Pierre Poilievre Conservative Carleton, ON

Like the CBC. He just very honestly spit out that he wants the Internet to be controlled by the state broadcaster. It is nice when they accidentally tell the truth over there. It is so rare and so unintentional at the same time.

In real, free countries, they do not believe that a state broadcaster should have the monopoly on what people see on the Internet. That is only the case in dictatorships, like Communist China, like North Korea and like Cuba, places the Prime Minister admires and wishes to emulate.

This bill has been called creeping totalitarianism, not by me—my criticisms have not even gone that far—but by Margaret Atwood, a famous and, I believe, Liberal-leaning author, who testified that when bureaucrats are allowed to control the creation of art and culture, we are then heading to a very dangerous place. This Prime Minister has mused, recently, about going even further.

Let me give an example of one of the justifications he has been giving lately. He was over at, I think, a fire hall. He started rambling about how much time he spends studying people who believe in a flat Earth. He claims that this is the next big risk, that there are all these people who believe in a flat Earth, kind of like people who believe budgets balance themselves. Those are the kinds of weirdos we really have to watch out for.

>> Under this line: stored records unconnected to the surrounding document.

-- ==== Sys2Proof/Machine/Step.lean ====
section
/-! DEFINITION. One step of the KCB with its host (spec/00_scope.md R5, R6): either the sequencer runs the accepted
command, or the host's next access takes effect. -/

namespace Sys2Proof.Machine

/-- One step. A configuration that breaks spec/00_scope.md R9 or spec/42_rle.md R141 is refused. -/
def step (s : State) : Host.Outcome State Fault Refusal :=
  if configLegal s.cfg then
    if sequencerTurn s then runCommand s else .next (hostTurn s)
  else .refused .illegalConfiguration

/-- `s` with the command word `w` accepted, as a host write of `w` to `CMD` would leave it (spec/60_exceptions.md R272),
and the sequencer to move next. -/
def State.withFetchWord (s : State) (nbits w : Nat) : State :=
  { s with
    latch := { cmd := BitVec.ofNat 32 (w % 2 ^ nbits), arg0 := s.regs.arg0, arg1 := s.regs.arg1, arg2 := s.regs.arg2 }
    status := { s.status with busy := true }
    env := { s.env with delay := 0 } }

end Sys2Proof.Machine
end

He said that we have to be careful, that there are all these people who believe in a flat Earth. They are going to invade the world, and we are all going to forget, according to him, that the Earth is actually a sphere. He also said that this is the first time in human history that anyone has believed that the world is flat, and that it is because the Internet has too much freedom of speech that this crazy idea has spread.

Never mind that there have been many civilizations that believed the folly, and yes, I point out that it is a folly, and the Prime Minister was not fooled into thinking that the world was anything but round.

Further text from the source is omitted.